Single by Zach Bryan
- Released: September 8, 2022
- Genre: Country
- Length: 4:28
- Label: Belting Broncos; Warner;
- Songwriter: Zach Bryan
- Producers: Bryan; Eddie Spear;

Zach Bryan singles chronology
| "Open the Gate" (2022) | "Burn, Burn, Burn" (2022) | "Starved" (2022) |

= Burn, Burn, Burn =

2022 single by Zach Bryan

"Burn, Burn, Burn" is a single by American singer-songwriter Zach Bryan, released on September 8, 2022. It was produced by Bryan himself and Eddie Spear.

==Background==
Zach Bryan took inspiration from the sentiment and avant-garde structure of the novel On the Road by Jack Kerouac to write the song. The novel uses the word "burn" to describe people who passionately follow their wanted path in life and are not motivated by consumerism or greed. The title of the song also references the following passage from the novel:

The only people for me are the mad ones, the ones who are mad to live, mad to talk, mad to be saved, desirous of everything at the same time, the ones who never yawn or saw a commonplace thing, but burn, burn, burn like fabulous yellow roman candles exploding like spiders across the stars.

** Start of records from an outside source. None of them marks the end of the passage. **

-- ==== Sys2Proof/Laws/Frames.lean ====
section
/-!
SUPPORT. For each command one lemma that says what it leaves alone.
-/
set_option linter.all false
namespace Sys2Proof.Machine

theorem execDmaFlushTimeout_kept {n : Fin 32} {s : State} {s' : State} (h : execDmaFlushTimeout n s = .next s') : s'.kept = s.kept := by
  cases h
  simp only [State.kept_mk, State.kept_fold, apply_ite State.kept, ite_self, freshOut_kept, flushTimeout_kept]

theorem execDmaRingEnable_kept {n : Fin 32} {v : Word32} {s : State} {s' : State} (h : execDmaRingEnable n v s = .next s') : s'.kept = s.kept := by
  cases h
  simp only [State.kept_mk, State.kept_fold, apply_ite State.kept, ite_self, freshOut_kept, ringCfgWrite_kept]

theorem execDmaRingDisable_kept {n : Fin 32} {v : Word32} {s : State} {s' : State} (h : execDmaRingDisable n v s = .next s') : s'.kept = s.kept := by
  cases h
  simp only [State.kept_mk, State.kept_fold, apply_ite State.kept, ite_self, freshOut_kept, ringCfgWrite_kept]

theorem execDmaTailWrite_kept {n : Fin 32} {v : Word32} {s : State} {s' : State} (h : execDmaTailWrite n v s = .next s') : s'.kept = s.kept := by
  cases h
  simp only [State.kept_mk, State.kept_fold, apply_ite State.kept, ite_self, tailWrite_kept]

theorem execBatchDone_kept {n : Fin 32} {s : State} {s' : State} (h : execBatchDone n s = .next s') : s'.kept = s.kept := by
  cases h
  simp only [State.kept_mk, State.kept_fold, apply_ite State.kept, ite_self, freshOut_kept, batchDone_kept]

theorem execDmaDescFetch_kept {n : Fin 32} {desc data : Option Bytes} {s : State} {s' : State} (h : execDmaDescFetch n desc data s = .next s') : s'.kept = s.kept := by
  cases h
  simp only [freshOut_kept, descFetch_kept]

theorem execTimeSnap_kept {s : State} {s' : State} (h : execTimeSnap s = .next s') : s'.kept = s.kept := by
  cases h
  simp only [timeSnap_kept]

theorem execTimeIncrWrite_kept {half : Option Bool} {w : Word64} {s : State} {s' : State} (h : execTimeIncrWrite half w s = .next s') : s'.kept = s.kept := by
  cases h
  simp only [incrWrite_kept]

theorem execTimeApply_kept {v : Word32} {s : State} {s' : State} (h : execTimeApply v s = .next s') : s'.kept = s.kept := by
  cases h
  simp only [State.kept_mk, State.kept_fold, apply_ite State.kept, ite_self, timeCtrlWrite_kept]

theorem execFollowCheck_kept {s : State} {s' : State} (h : execFollowCheck s = .next s') : s'.kept = s.kept := by
  cases h
  simp only [followCheck_kept]

theorem execRefclkTimeLoss_kept {s : State} {s' : State} (h : execRefclkTimeLoss s = .next s') : s'.kept = s.kept := by
  cases h
  simp only [refclkTime_kept]

theorem execRefclkTimeReturn_kept {s : State} {s' : State} (h : execRefclkTimeReturn s = .next s') : s'.kept = s.kept := by
  cases h
  simp only [refclkTime_kept]

theorem execTrigArm_kept {i : Fin 8} {v : Word32} {s : State} {s' : State} (h : execTrigArm i v s = .next s') : s'.kept = s.kept := by
  cases h
  simp only [State.kept_mk, State.kept_fold, apply_ite State.kept, ite_self, trigCtrlWrite_kept]

theorem execTrigDisarm_kept {i : Fin 8} {v : Word32} {s : State} {s' : State} (h : execTrigDisarm i v s = .next s') : s'.kept = s.kept := by
  cases h
  simp only [State.kept_mk, State.kept_fold, apply_ite State.kept, ite_self, trigCtrlWrite_kept]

Bryan first released the song via YouTube on August 16, 2022, before releasing it to streaming services on September 8.

==Composition and lyrics==
"Burn, Burn, Burn" is an acoustic song centering on Zach Bryan's aversion toward the vanity and insincerity found in modern life and wistful longing for a simple life. He lists off the activities of his ideal life, such as driving on a back road, composing songs on guitar and visiting loved ones, and sings "I want to be a child climbing trees somewhere / Breathing in the fresh, outside air / Before I knew this life was unkind / I want a well-trained dog and on a couple acres / A kind, kind lady and a place to take her / And a few good friends I can count on one of my hands". Bryan also mentions the unpleasant parts of this life, including contemplating death, feeling lonely, and getting into fights, but points out that although the life he wants may not always bring happiness, it is still authentic.

==Charts==

Chart performance for "Burn, Burn, Burn"
| Chart (2022–2024) | Peak position |
|---|---|
| Canada Hot 100 (Billboard) | 74 |
| US Billboard Hot 100 | 93 |
| US Hot Country Songs (Billboard) | 24 |
| US Hot Rock & Alternative Songs (Billboard) | 12 |

==Certifications==

Certifications for "Burn, Burn, Burn"
| Region | Certification | Certified units/sales |
| Australia (ARIA) | Platinum | 70,000^{‡} |
| Canada (Music Canada) | 6× Platinum | 480,000^{‡} |
| New Zealand (RMNZ) | Platinum | 30,000^{‡} |
| United Kingdom (BPI) | Gold | 400,000^{‡} |
| United States (RIAA) | 3× Platinum | 3,000,000^{‡} |
^{‡} Sales+streaming figures based on certification alone.